Figure 13 shows the four types of statistical methods in the 45 expanded application areas. The X-axis represents the four types of statistical methods, and the Y-axis represents the 45 research areas discussed in the investigated papers. Among all the detailed areas, parametric inferential methods were widely employed in many research areas and especially in the topics belonging to the IO and IR application areas. This corresponded to the apparent interactions between the parametric inferential statistical methods and IO as well as IR as shown in Figure 11.

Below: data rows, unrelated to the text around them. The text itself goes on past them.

theorem spells_failReasonCode (x : FailReason) : Spells (failReasonCode x) 8
    (match x with
      | .none => 0 | .timeout => 1 | .framing => 2 | .broken => 3 | .truncated => 4 | .wrong => 5 | .length => 6
      | .check => 7 | .protocol => 8 | .stale => 9 | .fault => 10) := by
  cases x <;> exact ⟨rfl, by decide⟩

theorem spells_outcomeCode (x : MessageOutcome) : Spells (outcomeCode x) 8
    (match x with
      | .taken => 1 | .sent => 2 | .failed => 3 | .refused => 4 | .stranded => 5 | .removed => 6 | .purged => 7) := by
  cases x <;> exact ⟨rfl, by decide⟩

/-! ### The copies (R171) -/

/-- The words of a copy, as numbers. -/
def numbers (words : List Word) : List Nat := words.map (fun w => w.toNat)

theorem numbers_absent (n : Nat) : numbers (List.replicate n 0) = List.replicate n 0 := List.map_replicate

/-- A byte in bits 7 to 0 and one in bits 15 to 8. -/
theorem bytePair_toNat (low high : Byte) : (field low 0 ||| field high 8).toNat = low.toNat + 0x100 * high.toNat :=
  ((Spells.field low (by decide)).or_field high (pos := 8) le_rfl (by decide)).1

theorem packWords_eq (n : Nat) : ∀ bytes : List Byte, packWords n bytes =
    (List.range n).map (fun p => field (bytes.getD (2 * p) 0) 0 ||| field (bytes.getD (2 * p + 1) 0) 8) := by
  induction n with
  | zero => exact fun _ => rfl
  | succ n ih =>
    intro bytes
    rw [packWords, ih, List.range_succ_eq_map, List.map_cons, List.map_map]
    refine congrArg₂ List.cons rfl (List.map_congr_left fun p _ => ?_)
    simp only [Function.comp, List.getD_eq_getElem?_getD, List.getElem?_drop]
    congr 4 <;> omega

theorem numbers_packWords (bytes : List Byte) : numbers (packWords 16 bytes) = payloadLayout bytes := by
  rw [packWords_eq, numbers, List.map_map]
  exact List.map_congr_left fun p _ => bytePair_toNat _ _

theorem numbers_stationWords {s : State} {r : StationRecord} (hoq : s.oq.length ≤ 16) :
    numbers (stationWords s r) = stationLayout r (s.oq.countP (fun e => e.destination == r.address)) := by
  have hqueued : queuedOutbound s r.address < 2 ^ 8 :=
    (List.countP_le_length.trans hoq).trans_lt (by decide)
  have hword0 := (Spells.field r.address (by decide)).or_flag true (pos := 15) (by decide) (by decide)
  have hword1 := ((((spells_stationStateCode r.state).or_shift (spells_leaveCode r.leave) (pos := 4) le_rfl
    (by decide)).or_flag r.syncPending (pos := 8) le_rfl (by decide)).or_flag r.outToggle (pos := 9) le_rfl
    (by decide)).or_shift (spells_inToggleCode r.inToggle) (pos := 12) (by decide) (by decide)
  have hword2 := ((Spells.field r.skip (by decide)).or_field r.countdown (pos := 4) le_rfl (by decide)).or_field r.ceiling
    (pos := 8) le_rfl (by decide)
  have hword3 := ((Spells.field r.missCount (by decide)).or_shift (spells_replyKindCode r.lastReply) (pos := 4) le_rfl
    (by decide)).or_count hqueued (pos := 8) le_rfl (by decide)
  have hword6 := Spells.field r.duplicates (by decide)
  have hword7 := Spells.field r.refusals (by decide)
  simp only [numbers, stationWords, List.map_cons, List.map_nil, hword0.1, hword1.1, hword2.1, hword3.1, hword6.1,
    hword7.1]
  rfl

theorem numbers_outboundWords {e : OutboundEntry} (hlength : e.payload.length ≤ 32) (hattempts : e.attempts ≤ 8) :
    numbers ([flag (e.status == .inFlight) 0 ||| flag true 15, field e.tag 0,
      field e.destination 0 ||| count e.payload.length 8, count e.attempts 0 ||| field e.defers 8] ++
        packWords 16 e.payload) = outboundLayout e := by
  have hword0 := (Spells.flag (e.status == .inFlight)).or_flag true (pos := 15) (by decide) (by decide)
  have hword1 := Spells.field e.tag (by decide)
  have hword2 := (Spells.field e.destination (by decide)).or_count (n := e.payload.length) (j := 8) (pos := 8)
    (by omega) (by decide) (by decide)
  have hword3 := (Spells.count (n := e.attempts) (j := 8) (by omega) (by decide)).or_field e.defers (pos := 8) le_rfl
    (by decide)
  have hpayload := numbers_packWords e.payload
  simp only [numbers] at hpayload
  simp only [numbers, List.map_append, List.map_cons, List.map_nil, hpayload, hword0.1, hword1.1, hword2.1, hword3.1]
  rfl

theorem numbers_report {a : Address} {payload : List Byte} {cycle : Word} (hlength : payload.length ≤ 32) :
    numbers ([1, field a 0, count payload.length 0, cycle] ++ packWords 16 payload) =
      returnLayout (.report a payload cycle) := by
  have hword1 := Spells.field a (by decide)
  have hword2 := Spells.count (n := payload.length) (j := 8) (by omega) (by decide)
  have hpayload := numbers_packWords payload
  simp only [numbers] at hpayload
  simp only [numbers, List.map_append, List.map_cons, List.map_nil, hpayload, hword1.1, hword2.1]
  rfl

theorem numbers_done {a : Address} {tag : Byte} {outcome : MessageOutcome} {attempts : Nat} (hattempts : attempts ≤ 8) :
    numbers ([2, field a 0, field tag 0, outcomeCode outcome ||| count attempts 8] ++ packWords 16 []) =
      returnLayout (.done a tag outcome attempts) := by
  have hword1 := Spells.field a (by decide)
  have hword2 := Spells.field tag (by decide)
  have hword3 := (spells_outcomeCode outcome).or_count (n := attempts) (j := 8) (pos := 8) (by omega) le_rfl (by decide)
  simp only [numbers, List.map_append, List.map_cons, List.map_nil, hword1.1, hword2.1, hword3.1]
  rfl

/-- The three numbers of a stack entry. -/
def entryNumbers (e : AttentionEntry) : List Nat :=
  [e.source.toNat, e.level.toNat + 0x10 * e.repeats.toNat + 0x100 * e.code.toNat, e.stamp.toNat]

Another type of inferential statistical methods, the nonparametric inferential statistical methods, was most frequently applied in the following areas: cover design, metadata, learning and training performance, search behavior, multimedia retrieval, and publication choice. Moreover, the nonparametric inferential statistical methods were also the preferred methods in those areas. Although nonparametric inferential statistical methods did not highly interact with ID, these types of methods were commonly used in the expanded area studies of ID: publication choice and social media. It suggested that even within one research area different research topics held diverse preferences on statistical methods used.
Correlation methods were prevalent in the following expanded areas: researcher and institution evaluation, publication evaluation, research pattern, citation behavior, information evaluation indicator, and information source selection. Yet, the majority of the weak interactions appeared in the expanded areas within IO and IR. Correlation methods were frequently adopted by IO’s expanded area of categorization and IR’s expanded area of information literacy research.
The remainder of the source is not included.